Work item.
Please output exactly the part of the records below that opens with the line containing "match t.stream with" and closes with the line containing "if t.acc ||", both lines included, and nothing else.

Record excerpts.

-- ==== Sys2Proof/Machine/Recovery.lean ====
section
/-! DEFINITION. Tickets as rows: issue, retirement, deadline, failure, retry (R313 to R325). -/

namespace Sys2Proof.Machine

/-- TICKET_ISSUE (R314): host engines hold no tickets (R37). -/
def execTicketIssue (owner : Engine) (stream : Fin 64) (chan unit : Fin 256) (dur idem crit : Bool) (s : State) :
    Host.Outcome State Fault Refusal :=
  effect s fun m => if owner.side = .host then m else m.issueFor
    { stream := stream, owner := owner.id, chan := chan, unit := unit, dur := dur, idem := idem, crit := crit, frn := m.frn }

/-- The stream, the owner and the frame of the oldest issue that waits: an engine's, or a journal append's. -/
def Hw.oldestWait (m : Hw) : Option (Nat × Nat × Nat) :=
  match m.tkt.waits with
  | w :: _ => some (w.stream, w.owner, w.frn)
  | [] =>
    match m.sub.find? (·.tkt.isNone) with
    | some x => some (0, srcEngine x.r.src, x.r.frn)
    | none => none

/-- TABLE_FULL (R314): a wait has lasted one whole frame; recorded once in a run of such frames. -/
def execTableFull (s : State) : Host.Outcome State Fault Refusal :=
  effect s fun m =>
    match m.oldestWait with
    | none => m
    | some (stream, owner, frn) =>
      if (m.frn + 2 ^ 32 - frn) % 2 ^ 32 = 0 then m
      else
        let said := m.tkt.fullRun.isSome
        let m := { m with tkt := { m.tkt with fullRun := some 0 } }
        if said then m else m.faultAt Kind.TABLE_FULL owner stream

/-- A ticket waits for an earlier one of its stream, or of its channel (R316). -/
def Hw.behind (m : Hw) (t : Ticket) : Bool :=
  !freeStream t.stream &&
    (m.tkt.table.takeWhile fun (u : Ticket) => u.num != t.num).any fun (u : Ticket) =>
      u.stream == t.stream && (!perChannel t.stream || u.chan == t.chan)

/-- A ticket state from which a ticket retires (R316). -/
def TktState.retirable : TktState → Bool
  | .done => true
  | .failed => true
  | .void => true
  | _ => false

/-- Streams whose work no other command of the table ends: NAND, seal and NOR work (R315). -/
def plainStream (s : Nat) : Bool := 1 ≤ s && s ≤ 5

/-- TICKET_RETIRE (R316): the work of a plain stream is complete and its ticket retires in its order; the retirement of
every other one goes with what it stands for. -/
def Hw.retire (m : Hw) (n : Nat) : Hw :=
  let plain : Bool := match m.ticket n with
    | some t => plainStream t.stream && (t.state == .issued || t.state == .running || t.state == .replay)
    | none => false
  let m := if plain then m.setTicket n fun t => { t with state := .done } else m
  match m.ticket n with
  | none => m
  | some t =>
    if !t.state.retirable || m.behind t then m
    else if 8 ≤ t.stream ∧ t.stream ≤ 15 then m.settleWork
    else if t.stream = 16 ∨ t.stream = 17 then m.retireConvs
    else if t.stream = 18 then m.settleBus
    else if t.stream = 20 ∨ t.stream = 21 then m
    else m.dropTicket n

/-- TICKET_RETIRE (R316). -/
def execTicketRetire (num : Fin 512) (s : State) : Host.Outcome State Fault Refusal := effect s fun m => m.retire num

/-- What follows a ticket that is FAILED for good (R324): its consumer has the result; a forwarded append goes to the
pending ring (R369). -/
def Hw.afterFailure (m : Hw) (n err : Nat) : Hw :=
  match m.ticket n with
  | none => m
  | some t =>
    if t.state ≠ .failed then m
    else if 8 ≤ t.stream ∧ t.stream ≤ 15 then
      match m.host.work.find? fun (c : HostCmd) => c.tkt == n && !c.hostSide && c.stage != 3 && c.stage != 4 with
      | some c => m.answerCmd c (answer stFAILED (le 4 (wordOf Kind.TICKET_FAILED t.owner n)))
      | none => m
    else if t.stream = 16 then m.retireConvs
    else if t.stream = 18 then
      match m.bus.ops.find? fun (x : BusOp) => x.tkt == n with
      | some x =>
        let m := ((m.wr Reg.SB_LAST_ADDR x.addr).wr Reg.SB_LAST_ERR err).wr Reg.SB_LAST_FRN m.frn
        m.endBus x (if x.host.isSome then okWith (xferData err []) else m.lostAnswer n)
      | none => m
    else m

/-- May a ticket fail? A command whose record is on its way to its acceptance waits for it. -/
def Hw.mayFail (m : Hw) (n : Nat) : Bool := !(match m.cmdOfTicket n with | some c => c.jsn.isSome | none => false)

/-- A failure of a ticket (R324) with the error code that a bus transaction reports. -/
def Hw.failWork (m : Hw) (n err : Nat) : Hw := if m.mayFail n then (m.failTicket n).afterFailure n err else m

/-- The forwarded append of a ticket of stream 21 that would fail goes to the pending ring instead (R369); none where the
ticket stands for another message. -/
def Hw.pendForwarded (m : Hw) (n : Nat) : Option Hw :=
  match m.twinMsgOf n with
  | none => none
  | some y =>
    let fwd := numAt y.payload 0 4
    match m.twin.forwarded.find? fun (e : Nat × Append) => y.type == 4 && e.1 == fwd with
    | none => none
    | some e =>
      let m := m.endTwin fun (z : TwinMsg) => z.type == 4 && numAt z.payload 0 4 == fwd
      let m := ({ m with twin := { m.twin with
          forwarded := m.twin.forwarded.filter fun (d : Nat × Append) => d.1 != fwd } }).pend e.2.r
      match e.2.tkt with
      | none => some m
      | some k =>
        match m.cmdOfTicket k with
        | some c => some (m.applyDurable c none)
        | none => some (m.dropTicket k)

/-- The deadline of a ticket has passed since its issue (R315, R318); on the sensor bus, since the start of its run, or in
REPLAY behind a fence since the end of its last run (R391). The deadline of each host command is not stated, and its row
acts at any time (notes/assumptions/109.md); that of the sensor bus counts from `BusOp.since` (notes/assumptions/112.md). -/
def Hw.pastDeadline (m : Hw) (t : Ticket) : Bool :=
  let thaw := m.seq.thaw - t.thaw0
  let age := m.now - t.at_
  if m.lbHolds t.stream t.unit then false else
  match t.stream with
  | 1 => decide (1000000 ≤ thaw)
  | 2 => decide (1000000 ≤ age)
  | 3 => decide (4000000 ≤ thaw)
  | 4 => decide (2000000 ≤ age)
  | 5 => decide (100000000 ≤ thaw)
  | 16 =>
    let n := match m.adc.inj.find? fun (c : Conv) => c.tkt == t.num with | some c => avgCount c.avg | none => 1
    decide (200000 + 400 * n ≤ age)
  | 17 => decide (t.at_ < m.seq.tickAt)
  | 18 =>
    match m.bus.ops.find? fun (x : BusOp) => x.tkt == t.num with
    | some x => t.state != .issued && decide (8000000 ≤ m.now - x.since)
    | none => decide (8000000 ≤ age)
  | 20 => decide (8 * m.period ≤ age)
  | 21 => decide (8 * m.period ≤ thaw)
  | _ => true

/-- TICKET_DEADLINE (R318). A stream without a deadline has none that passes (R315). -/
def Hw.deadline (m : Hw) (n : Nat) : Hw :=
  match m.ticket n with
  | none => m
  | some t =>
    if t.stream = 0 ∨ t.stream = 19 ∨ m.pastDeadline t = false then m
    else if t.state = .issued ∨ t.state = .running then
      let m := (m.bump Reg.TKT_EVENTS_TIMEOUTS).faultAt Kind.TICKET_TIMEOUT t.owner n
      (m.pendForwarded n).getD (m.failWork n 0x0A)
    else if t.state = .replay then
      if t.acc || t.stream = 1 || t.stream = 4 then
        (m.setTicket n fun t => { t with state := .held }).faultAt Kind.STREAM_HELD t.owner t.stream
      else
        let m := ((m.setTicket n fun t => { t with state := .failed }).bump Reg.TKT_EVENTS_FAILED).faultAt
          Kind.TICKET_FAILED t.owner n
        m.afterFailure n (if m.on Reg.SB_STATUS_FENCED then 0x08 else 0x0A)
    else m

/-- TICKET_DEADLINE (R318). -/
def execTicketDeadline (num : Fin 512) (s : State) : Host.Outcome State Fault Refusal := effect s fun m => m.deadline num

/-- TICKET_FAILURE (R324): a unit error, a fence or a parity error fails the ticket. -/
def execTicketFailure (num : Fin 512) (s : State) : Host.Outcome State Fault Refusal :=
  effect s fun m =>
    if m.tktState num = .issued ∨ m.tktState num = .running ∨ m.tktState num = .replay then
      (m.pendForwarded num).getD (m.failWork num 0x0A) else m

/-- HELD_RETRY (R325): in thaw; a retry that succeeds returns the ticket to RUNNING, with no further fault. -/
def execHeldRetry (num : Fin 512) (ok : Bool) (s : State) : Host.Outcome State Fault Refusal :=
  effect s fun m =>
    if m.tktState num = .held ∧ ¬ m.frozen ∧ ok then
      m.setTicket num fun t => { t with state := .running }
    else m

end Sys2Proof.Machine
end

Expected output.
  match t.stream with
  | 1 => decide (1000000 ≤ thaw)
  | 2 => decide (1000000 ≤ age)
  | 3 => decide (4000000 ≤ thaw)
  | 4 => decide (2000000 ≤ age)
  | 5 => decide (100000000 ≤ thaw)
  | 16 =>
    let n := match m.adc.inj.find? fun (c : Conv) => c.tkt == t.num with | some c => avgCount c.avg | none => 1
    decide (200000 + 400 * n ≤ age)
  | 17 => decide (t.at_ < m.seq.tickAt)
  | 18 =>
    match m.bus.ops.find? fun (x : BusOp) => x.tkt == t.num with
    | some x => t.state != .issued && decide (8000000 ≤ m.now - x.since)
    | none => decide (8000000 ≤ age)
  | 20 => decide (8 * m.period ≤ age)
  | 21 => decide (8 * m.period ≤ thaw)
  | _ => true

/-- TICKET_DEADLINE (R318). A stream without a deadline has none that passes (R315). -/
def Hw.deadline (m : Hw) (n : Nat) : Hw :=
  match m.ticket n with
  | none => m
  | some t =>
    if t.stream = 0 ∨ t.stream = 19 ∨ m.pastDeadline t = false then m
    else if t.state = .issued ∨ t.state = .running then
      let m := (m.bump Reg.TKT_EVENTS_TIMEOUTS).faultAt Kind.TICKET_TIMEOUT t.owner n
      (m.pendForwarded n).getD (m.failWork n 0x0A)
    else if t.state = .replay then
      if t.acc || t.stream = 1 || t.stream = 4 then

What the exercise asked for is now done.